Wednesday, 13 June 2012
FILM REVIEW: MARLEY
Roadshow Films
Now Showing
Sometimes you don't know what you don't know until you do. Case in point: Bob Marley. Of course I had heard of the musician and pride of Jamaica who, in the late 1960s through to the early '80s, brought reggae music to the world. But I didn't know all that much about him; the man beneath the dreadlocks, as it were.
It shames me to say that I only recognised a handful of Bob Marley songs -- Get Up, Stand Up, I Shot The Sheriff, No Woman, No Cry, and Is This Love? -- featured in the comprehensive and extensive (145 minutes!) documentary, Marley. Directed by Kevin Macdonald (The Last King of Scotland, 2006), the film covers the life of the musician from his poor, mixed-race beginnings (born in 1945) in a Jamaican village through to his international success on the world music stage, and his untimely death in 1981.
So much so was my ignorance of this man's life, I had assumed that Bob Marley, like so many musicians, actors, and artists who die young, did so tragically as a result of either drugs or a mad man's bullet (Marley was indeed shot in 1976 but that didn't kill him).
Bob Marley actually died of cancer, which is no less tragic (and least of all for befalling a 36-year-old) but for me, it was a revelation, as is most information in the doco divulged through interviews with Marley's family (wife, partners, children), former members of his band, The Wailers, and music industry types; all interspersed with interviews with the man himself, home movie footage, and his live performances.

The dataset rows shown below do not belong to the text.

-- ==== Sys2Proof/Word.lean ====
section
/-! DEFINITION. The word types of the block. Rule R11 (00_scope.md): a byte is an unsigned integer
0..255 and is the smallest unit of every stream, buffer and field; every field is unsigned. -/

namespace Sys2Proof

/-- One byte of a stream, buffer or field (R11). -/
abbrev Byte := BitVec 8

/-- A checksum value (R8, R81): 16 bits, every value legal (R121). -/
abbrev Half := BitVec 16

/-- An object id or an address (R22, R23, R125): 32 bits, every value legal. -/
abbrev Word := BitVec 32

end Sys2Proof
end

A pot smoker (der!), a Rastafarian, politically neutral in Jamaica's heated political scene (though that didn't prevent him being shot in 1976, ironically just days before a concert for peace) and, despite being relatively shy, a womaniser who ultimately fathered 11 children, Marley lead a colourful though, by rock and roll standards, a rather controversy-free life.

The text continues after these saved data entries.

-- ==== Sys2Proof/Tests/Slice0.lean ====
section
/-! SUPPORT. Tests. Expected values are those of spec/95_test_vectors.md (the section is named at each
test) or of the examples in the rules. `witness_…` theorems show concrete states and operands that meet the
hypotheses of the obligation they name, each clause at a boundary of its range. -/

namespace Sys2Proof.Tests

open Sys2Proof Sys2Proof.Machine

/-! ### Helpers -/

/-- Configuration T (95_test_vectors.md section 0.1). -/
def cfgT : Cfg := { resetCfg with ck := .sum16, valid := by decide }

/-- Configuration X (95_test_vectors.md section 0.1). -/
def cfgX : Cfg where
  start := 0x7E; esc := 0x7D
  cmdRead := 0x10; cmdWrite := 0x20; cmdLongWrite := 0x30; cmdResponse := 0x50; cmdLongResponse := 0x60
  cmdExtra := [0x40]; cmdNone := 0x00; ftPlant := 3; ck := .sum16; bufCap := 65541; valid := by decide

/-- A state with the one unit 0. -/
def one (cfg : Cfg) (d : Decoder) : State := { cfg := cfg, units := [(0, d)], pending := [], reply := .idle }

/-- A state with the fresh unit 0. -/
def fresh (cfg : Cfg) (ft : FrameType) : State := one cfg (Decoder.fresh ft)

/-- The next state, if the outcome is one. -/
def nextOf : Host.Outcome State Fault Refusal → Option State
  | .next t => some t
  | .fault _ => none
  | .refused _ => none

/-- The reply an instruction leaves. -/
def replyOf (i : Instr) (s : State) : Option Reply := (nextOf (exec i s)).map (·.reply)

/-- Unit 0 after an instruction. -/
def unitOf (i : Instr) (s : State) : Option Decoder := (nextOf (exec i s)).bind (·.unit 0)

/-- The instruction a byte word decodes to. -/
def readAs (cfg : Cfg) (u : Nat) (bytes : List Byte) : Option Instr :=
  match decode cfg u bytes with
  | .ok i => some i
  | .error _ => none

/-- The unit in BODY of section 2.7: `CONSUME [2B 02 06 00 00]` on a fresh standard unit. -/
def bodyUnit : Decoder := { Decoder.fresh .standard with buf := [0x2B, 2, 6, 0, 0], target := some 9 }

/-- The VALID unit of section 1.2. -/
def goodUnit : Decoder :=
  validUnit .standard [0x2B, 2, 6, 0, 0, 0, 0x10, 0xAA, 0xBB, 1, 0x7D] 9 2 0 0x10 [0xAA, 0xBB]

/-- The CRC_FAILED unit of section 1.3. -/
def badUnit : Decoder :=
  failedUnit .standard [0x2B, 2, 6, 0, 0, 0, 0x10, 0xAB, 0xBB, 1, 0x7D] (some 9) false .checksumMismatch

/-- The CMD_FAILED unit of section 2.6 row 4. -/
def cmdUnit : Decoder := failedUnit .standard [0x2B, 7, 4, 0, 0, 0, 1, 0, 0xC] (some 7) true .unknownCommand

/-- The LEN_FAILED unit of section 2.6 row 10. -/
def lenUnit : Decoder := failedUnit .plant [0x2B, 2, 7, 0] none false .badLength

/-- A unit that the loop of CONSUME leaves from a fresh one is legal. -/
theorem legal_of_loop {cfg : Cfg} {ft : FrameType} {l : List Byte} {o : ConsumeOutcome} {d : Decoder}
    (h : consumeLoop cfg (Decoder.fresh ft) l 0 = some o) (hd : o.dec = d) : d.Inv cfg := by
  obtain ⟨o', ho, hi⟩ := consumeLoop_inv l (fresh_inv cfg ft) rfl 0
  rw [h, Option.some.injEq] at ho
  subst ho
  exact hd ▸ hi

/-- A state with one legal unit is legal. -/
theorem legal_one {cfg : Cfg} {d : Decoder} (h : d.Inv cfg) : (one cfg d).Inv where
  sorted := by simp [unitsWf, one]
  units v e hv := by
    simp only [State.unit, one, lookupUnit] at hv
    split at hv
    · rw [Option.some.injEq] at hv; exact hv ▸ h
    · simp at hv

theorem bodyUnit_legal : bodyUnit.Inv cfgT :=
  legal_of_loop (ft := .standard) (l := [0x2B, 2, 6, 0, 0]) (o := .returned bodyUnit 5) (by decide) rfl
theorem goodUnit_legal : goodUnit.Inv cfgT :=
  legal_of_loop (ft := .standard) (l := [0x2B, 2, 6, 0, 0, 0, 0x10, 0xAA, 0xBB, 1, 0x7D]) (o := .returned goodUnit 11)
    (by decide) rfl
theorem badUnit_legal : badUnit.Inv cfgT :=
  legal_of_loop (ft := .standard) (l := [0x2B, 2, 6, 0, 0, 0, 0x10, 0xAB, 0xBB, 1, 0x7D])
    (o := .raised badUnit (.checksumMismatch 0x017D 0x017E 11)) (by decide) rfl

/-! ### Well-formedness: ill-formed terms are refused -/

/-- 0x41 is no member of `CMD_EXTRA` (R140). -/
theorem test_wf_refuses_extra_outside_the_set :
    Instr.wf cfgX (.extra 0x41 (.recv 0 [])) = false ∧ Instr.wf cfgX (.extra 0x40 (.recv 0 [])) = true := by
  decide

/-- A named command, a member of `CMD_EXTRA` and the sentinel are not "any other byte" (R84). -/
theorem test_wf_refuses_other_for_an_assigned_byte :
    Instr.wf cfgX (.otherByte 0x10 (.recv 0 [])) = false ∧
    Instr.wf cfgX (.otherByte 0x40 (.recv 0 [])) = false ∧
    Instr.wf cfgX (.otherByte 0x00 (.recv 0 [])) = false ∧
    Instr.wf cfgX (.otherByte 0x41 (.recv 0 [])) = true := by
  decide

/-- A transaction has no byte word; a frame whose command byte equals a token has none either (log entry 11). -/
theorem test_word_only_of_wire_rows :
    Instr.hasWord cfgT (.new 0 .plant) = false ∧ Instr.hasWord cfgT (.read (.send { id := 1 })) = false ∧
    Instr.hasWord cfgT (.otherByte 0x2B (.recv 0 [])) = false ∧ Instr.hasWord cfgT (.start 0) = true := by
  decide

That may leave Macdonald's doco open to accusations of hagiography, and admittedly Marley is an unabashed love letter to the man and musician. But what little grey there was in the man's life -- his infidelities, his almost competitive nature with his children -- is covered (though perhaps not salaciously enough for some tastes).
As both an introduction to, and celebration of the artist and the man, Marley is informative and engaging, and at the very least could introduce a new generation (young and old) to the music of Bob Marley.